- RECORD EXTRACTS:
☆ ☆ ☆ ☆

-- ==== Sys2Proof/Machine/Ops.lean ====
section
/-! DEFINITION. The shared operations: the payload buffer, the primitives of spec/00_scope.md R11, the one fault, the recovery
from a mismatch, end of input, reset, waiting, and the choice of the rule a token runs. -/

namespace Sys2Proof.Machine

/-- What a step or a meaning answers (R100). -/
abbrev Result := Host.Outcome State Fault Refusal

/-! ### The payload buffer (R24, R40, R43, R44) -/

/-- The byte a cell holds; `none` is *unwritten* (R34). -/
def Memory.read (m : Memory) (a : Nat) : Option Byte :=
  match m with
  | [] => none
  | c :: rest => if c.1 = a then some c.2 else Memory.read rest a

/-- `MemWrite(a, 1, b)` on the cells (R11, R43): the one store operation. -/
def Memory.write (m : Memory) (a : Nat) (b : Byte) : Memory :=
  match m with
  | [] => [(a, b)]
  | c :: rest =>
    if c.1 < a then c :: Memory.write rest a b
    else if c.1 = a then (a, b) :: rest
    else (a, b) :: c :: rest

/-- `MemRead(a, n)` on the cells (R11): `none` when one of them is unwritten. -/
def Memory.readRange (m : Memory) (a : Nat) : Nat → Option (List Byte)
  | 0 => some []
  | n + 1 =>
    match m.read a, Memory.readRange m (a + 1) n with
    | some b, some bs => some (b :: bs)
    | _, _ => none

/-- `S.pbuf[i] <- v` (R11, R43). -/
def State.memWrite (s : State) (i : Nat) (v : Byte) : State :=
  { s with pbuf := s.pbuf.write i v }

/-- The whole payload, `MemRead(0, PLEN)` (R44, R83, R130). -/
def State.payload (s : State) : Option (List Byte) :=
  s.pbuf.readRange 0 s.cfg.plen

/-! ### The primitives of R11 -/

/-- `goto X` (R11). -/
def State.goto (x : BitVec 3) (s : State) : State := { s with st := x }

/-- `emit E` (R11, R53): append to the events of the run (log entry 3). -/
def State.emit (e : Event) (s : State) : State := { s with events := s.events ++ [e] }

/-- `raise Fault(IllegalState)` (R11, R110, R164). The block has no trap entry and no trap return (R166, R167): this is all
that taking its one fault does. -/
def raiseIllegalState : Result := .fault .illegalState

/-- In READ_PACKET: `idx <= PLEN-1`, written `idx < PLEN` (R23, R110). The range check comes before everything else in that state, for
either kind of token (R165; log entry 17). -/
abbrev State.packetInRange (s : State) : Prop := s.idx.toNat < s.cfg.plen

/-- In READ_CHECKSUM: `idx` is 0 or 1 (R23, R110), checked first as in READ_PACKET (R165; log entry 17). -/
abbrev State.checksumInRange (s : State) : Prop := s.idx.toNat ≤ 1

/-- Resynchronisation: every mismatch goes to SEARCH_SYNC (R113, R162). -/
def State.resync (s : State) : State := s.goto St.searchSync

/-! ### End of input (R108) -/

/-- `(t - v)[CNT_W-1:0]` (R108). -/
def countDiff (cntW t v : Nat) : Nat := (BitVec.ofNat cntW t - BitVec.ofNat cntW v).toNat

/-- The PrintStats phase (R108, R111). -/
def State.printStats (s : State) : State :=
  { s.emit (.stats s.total s.valid (countDiff s.cfg.cntW s.total s.valid)) with idx := 0#8, st := St.exiting }

/-! ### Steps that run no token -/

/-- The state after RESET with the configuration driven in that step (R180, R184): the reset values of R34. The host's later
moves are not the block's to reset. -/
def State.afterReset (cfg : Config) (s : State) : State :=
  { State.reset with cfg := cfg, input := s.input }

/-- A step with RESET asserted (R180). A configuration outside the legal ranges has no run (R8; log entry 9). -/
def takeReset (cfg : Config) (s : State) : Result :=
  if cfg.wf then .next (s.afterReset cfg) else .refused .illegalConfiguration

/-- A step in which the host presents nothing: the state is unchanged (R188). -/
def wait (s : State) : Result :=
  if s.cfg.wf then .next s else .refused .illegalConfiguration

/-! ### The rule of a token (R63, R100) -/

/-- `KEY = S.st ++ T.K ++ T.D` (R63, R100). -/
def State.key (s : State) (t : Token) : Key := dispatchKey s.st t

/-- The instruction that a token is in this state (R63, R100). -/
def State.dispatch (s : State) (t : Token) : Instr := decodeKey (s.key t)

end Sys2Proof.Machine
end

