-- ==== Sys2Proof/Machine/Operands.lean ====
section
/-! DEFINITION. Operand assembly (spec/30_encoding.md R66; spec/00_scope.md R10): little-endian composition, the received
checksum, and the fields of a record. The data byte `D` is used unextended (R61). -/

namespace Sys2Proof.Machine

/-- `le16(b0, b1)` (R10): `b0` is the byte at the lower offset. -/
def le16 (b0 b1 : Byte) : Half := b0.setWidth 16 ||| (b1.setWidth 16 <<< 8)

/-- `le32(b0, b1, b2, b3)` (R10): `b0` is the byte at the lowest offset. -/
def le32 (b0 b1 b2 b3 : Byte) : Word :=
  b0.setWidth 32 ||| (b1.setWidth 32 <<< 8) ||| (b2.setWidth 32 <<< 16) ||| (b3.setWidth 32 <<< 24)

/-- The bytes of a 16-bit field, least significant first (R138). -/
def bytes16 (v : Half) : List Byte := [v.extractLsb' 0 8, v.extractLsb' 8 8]

/-- The bytes of a 32-bit field, least significant first (R138). -/
def bytes32 (v : Word) : List Byte :=
  [v.extractLsb' 0 8, v.extractLsb' 8 8, v.extractLsb' 16 8, v.extractLsb' 24 8]

/-- `compose(c0, c1)`: the received checksum in the configured order (R46, R86). -/
def compose (order : CsumOrder) (c0 c1 : Byte) : Half :=
  match order with
  | .highFirst => (c0.setWidth 16 <<< 8) ||| c1.setWidth 16
  | .lowFirst  => (c1.setWidth 16 <<< 8) ||| c0.setWidth 16

/-- The two checksum bytes of a frame in wire order: what `compose` reads back (R68). -/
def checksumBytes (order : CsumOrder) (crc : Half) : List Byte :=
  match order with
  | .highFirst => [crc.extractLsb' 8 8, crc.extractLsb' 0 8]
  | .lowFirst  => [crc.extractLsb' 0 8, crc.extractLsb' 8 8]

/-- `u8_at(o) = p[1+o]` (R135). -/
def u8At (p : List Byte) (o : Nat) (h : o + 1 < p.length) : Byte := p[o + 1]

/-- `s16_at(o)`, the bits (R134). -/
def s16At (p : List Byte) (o : Nat) (h : o + 2 < p.length) : Half := le16 p[o + 1] p[o + 2]

/-- `s32_at(o)`, the bits (R133). -/
def s32At (p : List Byte) (o : Nat) (h : o + 4 < p.length) : Word := le32 p[o + 1] p[o + 2] p[o + 3] p[o + 4]

end Sys2Proof.Machine
end

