-- ==== Sys2Proof/Machine/Checksum.lean ====
section
/-! DEFINITION. The checksum engine (spec/40_checksum.md): the bitwise algorithm of R81, which is the normative one and the one
the machine runs, and the table-driven form of R84. Both are pure functions of the bytes and of `CRC_ALG` (R80). -/

namespace Sys2Proof.Machine

/-- Bit `i` of `b` moves to bit `7-i` (R81). -/
def reflect8 (b : Byte) : Byte := b.reverse

/-- Bit `i` moves to bit `15-i` (R81). -/
def reflect16 (r : Half) : Half := r.reverse

/-- One of the eight shifts of R81. -/
def crcShift (poly reg : Half) : Half :=
  if reg.getLsbD 15 then (reg <<< 1) ^^^ poly else reg <<< 1

/-- `n` shifts. -/
def crcShifts (poly : Half) : Nat → Half → Half
  | 0, reg => reg
  | n + 1, reg => crcShifts poly n (crcShift poly reg)

/-- The loop body of R81: fold one byte into the register. -/
def crcByte (alg : CrcAlg) (reg : Half) (b : Byte) : Half :=
  crcShifts alg.poly 8 (reg ^^^ ((if alg.refin then reflect8 b else b).setWidth 16 <<< 8))

/-- `checksum16(bytes)` (R81). -/
def checksum16 (alg : CrcAlg) (bytes : List Byte) : Half :=
  let reg := bytes.foldl (crcByte alg) alg.init
  (if alg.refout then reflect16 reg else reg) ^^^ alg.xorout

/-! ### The table-driven form (R84), for `refin = refout = true` -/

/-- One shift of the reflected register: `r[0] == 1 ? (r >> 1) ^ P' : r >> 1`. -/
def tableShift (p' r : Half) : Half :=
  if r.getLsbD 0 then (r >>> 1) ^^^ p' else r >>> 1

/-- `n` shifts of the reflected register. -/
def tableShifts (p' : Half) : Nat → Half → Half
  | 0, r => r
  | n + 1, r => tableShifts p' n (tableShift p' r)

/-- `TABLE[i]` (R84). -/
def tableEntry (poly : Half) (i : Byte) : Half := tableShifts (reflect16 poly) 8 (i.setWidth 16)

/-- `reg <- (reg >> 8) ^ TABLE[(reg ^ zext_16(b))[7:0]]` (R84), over any table. -/
def tableByte (table : Byte → Half) (reg : Half) (b : Byte) : Half :=
  (reg >>> 8) ^^^ table ((reg ^^^ b.setWidth 16).extractLsb' 0 8)

/-- `checksum16(bytes)` by the table (R84), over any table. -/
def checksumByTable (table : Byte → Half) (alg : CrcAlg) (bytes : List Byte) : Half :=
  bytes.foldl (tableByte table) (reflect16 alg.init) ^^^ alg.xorout

end Sys2Proof.Machine
end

☆ ☆ ☆ ☆

Reproduce exactly the lines above from the line with "def State.memWrite (s" to the line with "def raiseIllegalState : Result", including both, and add nothing.

- WRITTEN SOLUTION:
def State.memWrite (s : State) (i : Nat) (v : Byte) : State :=
  { s with pbuf := s.pbuf.write i v }

/-- The whole payload, `MemRead(0, PLEN)` (R44, R83, R130). -/
def State.payload (s : State) : Option (List Byte) :=
  s.pbuf.readRange 0 s.cfg.plen

/-! ### The primitives of R11 -/

/-- `goto X` (R11). -/
def State.goto (x : BitVec 3) (s : State) : State := { s with st := x }

/-- `emit E` (R11, R53): append to the events of the run (log entry 3). -/
def State.emit (e : Event) (s : State) : State := { s with events := s.events ++ [e] }

/-- `raise Fault(IllegalState)` (R11, R110, R164). The block has no trap entry and no trap return (R166, R167): this is all
that taking its one fault does. -/
def raiseIllegalState : Result := .fault .illegalState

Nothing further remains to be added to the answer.